All Foundry endpoints use OpenAI-compatible API format. Any library that works with OpenAI works with Foundry — just change the base URL and auth. The model parameter in API calls equals the deployment name, not the underlying model name.

Quick reference

PropertyValue
Resource nameaucert-ai
Resource groupaucert-foundation-rg
RegionWest US
Endpointhttps://aucert-ai.cognitiveservices.azure.com/
API key locationKey Vault aucertdev-kv-41e0x5, secret foundry-api-key
Auth methodsAPI key (local dev, CI) or Managed Identity (AKS pods)
API formatOpenAI-compatible (/openai/deployments/{name}/chat/completions)
Terraforminfra/terraform/foundation/foundry.tf
ADRADR-008

Deployed models

All models are Global Standard (serverless) — zero idle cost, pay-per-token only.

Deployment names exactly match the Foundry model name (case + dots) — required for opencode and portal triage.

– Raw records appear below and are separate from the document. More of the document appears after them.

theorem disarmAll_keeps (s : State) :
    State.keeps writes_disarmAll s (State.disarmAll s) := by
  unfold State.disarmAll
  refine State.keeps.forEach ?_ (fun x1 s1 h1 => ?_)
  · exact State.keeps.refl
  · try beta_reduce
    refine State.keeps.step ?_ (writeArm_keeps ..) (by decide +kernel)
    exact h1

/-- What `execClkStop` may write. -/
def writes_execClkStop : Nat :=
  writes [.PWM_GLOBAL_CLK_STOP] [] ||| writes_disarmAll

theorem execClkStop_keeps (s : State) :
    State.answers writes_execClkStop s (execClkStop s) := by
  unfold execClkStop
  refine State.answers.next ?_
  refine State.keeps.wr ?_ (by decide +kernel)
  refine State.keeps.step ?_ (disarmAll_keeps ..) (by decide +kernel)
  exact State.keeps.refl

/-- What `execDebugHalt` may write. -/
def writes_execDebugHalt : Nat :=
  writes [.PCR_CTRL_HALTED, .PWM_GLOBAL_DBG_SAFE] [] ||| writes_disarmAll

theorem execDebugHalt_keeps (q : Sys2Proof.CoreIx) (s : State) :
    State.answers writes_execDebugHalt s (execDebugHalt q s) := by
  unfold execDebugHalt
  refine State.answers.next ?_
  refine State.keeps.ite (fun _ => ?_) (fun _ => ?_)
  · refine State.keeps.wr ?_ (by decide +kernel)
    refine State.keeps.wr ?_ (by decide +kernel)
    refine State.keeps.step ?_ (disarmAll_keeps ..) (by decide +kernel)
    exact State.keeps.refl
  · exact State.keeps.refl

/-- What `execRelayMoveEnd` may write. -/
def writes_execRelayMoveEnd : Nat :=
  writes_g3Restart ||| writes_relayEnd

theorem execRelayMoveEnd_keeps (p : Sys2Proof.PortIx) (sensed : Fin 4) (s : State) :
    State.answers writes_execRelayMoveEnd s (execRelayMoveEnd p sensed s) := by
  unfold execRelayMoveEnd
  refine State.answers.next ?_
  refine State.keeps.step ?_ (g3Restart_keeps ..) (by decide +kernel)
  refine State.keeps.step ?_ (relayEnd_keeps ..) (by decide +kernel)
  exact State.keeps.refl

end Sys2Proof.Machine
end

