theorem riseReview_keeps (s : State) (e : ℕ) :
    State.keeps writes_riseReview s (State.riseReview s e) := by
  unfold State.riseReview
  extract_lets -merge -underBinder +onlyGivenNames y1
  extract_lets -merge -underBinder +onlyGivenNames y2
  split
  · refine State.keeps.step ?_ (setDie_keeps ..) (by decide +kernel)
    exact State.keeps.refl
  · extract_lets -merge -underBinder +onlyGivenNames y3
    extract_lets -merge -underBinder +onlyGivenNames s4
    have h4 : State.keeps writes_riseReview s s4 := by
      unfold s4
      refine State.keeps.wr ?_ (by decide +kernel)
      exact State.keeps.refl
    try clear_value s4
    extract_lets -merge -underBinder +onlyGivenNames y5
    extract_lets -merge -underBinder +onlyGivenNames y6
    extract_lets -merge -underBinder +onlyGivenNames y7
    extract_lets -merge -underBinder +onlyGivenNames y8
    extract_lets -merge -underBinder +onlyGivenNames y9
    extract_lets -merge -underBinder +onlyGivenNames y10
    refine State.keeps.ite (fun _ => ?_) (fun _ => ?_)
    · refine State.keeps.step ?_ (sendFault_keeps ..) (by decide +kernel)
      refine State.keeps.step ?_ (setDie_keeps ..) (by decide +kernel)
      exact h4
    · refine State.keeps.ite (fun _ => ?_) (fun _ => ?_)
      · refine State.keeps.step ?_ (warnOver_keeps ..) (by decide +kernel)
        refine State.keeps.step ?_ (setDie_keeps ..) (by decide +kernel)
        exact h4
      · refine State.keeps.step ?_ (setDie_keeps ..) (by decide +kernel)
        exact h4

/-- What `tripOver` may write. -/
def writes_tripOver : Nat :=
  writes [.THM_TEMP_TRIPPED] [.dies] ||| writes_sendClear ||| writes_unmute

theorem tripOver_keeps (s : State) (e : ℕ) :
    State.keeps writes_tripOver s (State.tripOver s e) := by
  unfold State.tripOver
  extract_lets -merge -underBinder +onlyGivenNames y1
  refine State.keeps.step ?_ (sendClear_keeps ..) (by decide +kernel)
  refine State.keeps.forEach ?_ (fun x2 s2 h2 => ?_)
  · refine State.keeps.wr ?_ (by decide +kernel)
    refine State.keeps.step ?_ (setDie_keeps ..) (by decide +kernel)
    exact State.keeps.refl
  · try beta_reduce
    refine State.keeps.step ?_ (unmute_keeps ..) (by decide +kernel)
    exact h2

/-- What `tripRegion` may write. -/
def writes_tripRegion : Nat :=
  writes_tripOver

theorem tripRegion_keeps (s : State) (e : ℕ) (forced : Bool) :
    State.keeps writes_tripRegion s (State.tripRegion s e forced) := by
  unfold State.tripRegion
  extract_lets -merge -underBinder +onlyGivenNames y1
  refine State.keeps.ite (fun _ => ?_) (fun _ => ?_)
  · extract_lets -merge -underBinder +onlyGivenNames y2
    extract_lets -merge -underBinder +onlyGivenNames s3
    have h3 : State.keeps writes_tripRegion s s3 := by
      unfold s3
      refine State.keeps.step ?_ (setDie_keeps ..) (by decide +kernel)
      exact State.keeps.refl
    try clear_value s3
    refine State.keeps.ite (fun _ => ?_) (fun _ => ?_)
    · refine State.keeps.wr ?_ (by decide +kernel)
      exact h3
    · exact h3
  · refine State.keeps.ite (fun _ => ?_) (fun _ => ?_)
    · exact State.keeps.refl
    · extract_lets -merge -underBinder +onlyGivenNames y4
      extract_lets -merge -underBinder +onlyGivenNames y5
      extract_lets -merge -underBinder +onlyGivenNames s6
      have h6 : State.keeps writes_tripRegion s s6 := by
        unfold s6
        refine State.keeps.step ?_ (setDie_keeps ..) (by decide +kernel)
        exact State.keeps.refl
      try clear_value s6
      refine State.keeps.ite (fun _ => ?_) (fun _ => ?_)
      · refine State.keeps.step ?_ (tripOver_keeps ..) (by decide +kernel)
        exact h6
      · exact h6

/-- What `setWindow` may write. -/
def writes_setWindow : Nat :=
  writes [.FRS_STATUS_FLUSH_WAIT, .KCT_UPD_STATUS_WAITING, .THM_FLASH_WIN_OPEN] []

theorem setWindow_keeps (s : State) (isOpen : Bool) :
    State.keeps writes_setWindow s (State.setWindow s isOpen) := by
  unfold State.setWindow
  extract_lets -merge -underBinder +onlyGivenNames s1
  have h1 : State.keeps writes_setWindow s s1 := by
    unfold s1
    refine State.keeps.wr ?_ (by decide +kernel)
    exact State.keeps.refl
  try clear_value s1
  extract_lets -merge -underBinder +onlyGivenNames y2
  extract_lets -merge -underBinder +onlyGivenNames s3
  have h3 : State.keeps writes_setWindow s s3 := by
    unfold s3
    refine State.keeps.ite (fun _ => ?_) (fun _ => ?_)
    · refine State.keeps.wr ?_ (by decide +kernel)
      exact h1
    · refine State.keeps.wr ?_ (by decide +kernel)
      exact h1
  try clear_value s3
  refine State.keeps.ite (fun _ => ?_) (fun _ => ?_)
  · refine State.keeps.wr ?_ (by decide +kernel)
    exact h3
  · exact h3

/-- What `flashWaits` may write. -/
def writes_flashWaits : Nat :=
  writes [.THM_FLASH_WAITED] []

Deployment nameModelPipeline layerAPI endpointInput $/1MOutput $/1M
gpt-5.1-codexGPT-5.1-CodexDecision (L4) — retired from routing/responses only~$2.00~$8.00
gpt-5.4GPT-5.4Decision standard (L4)/chat/completions~$4.00~$16.00
gpt-5.3-codexGPT-5.3-CodexDecision code-specific (L4)/chat/completions~$5.00~$20.00
Kimi-K2.6Kimi K2.6Generation (L1) + Reporting (L5 placeholder)/chat/completions~$0.28~$0.77
DeepSeek-V3.2DeepSeek V3.2Analysis (L3)/chat/completions~$0.14~$0.42

All are "Direct from Azure" — covered by Founders Hub credits. Estimated total: $55-135/month.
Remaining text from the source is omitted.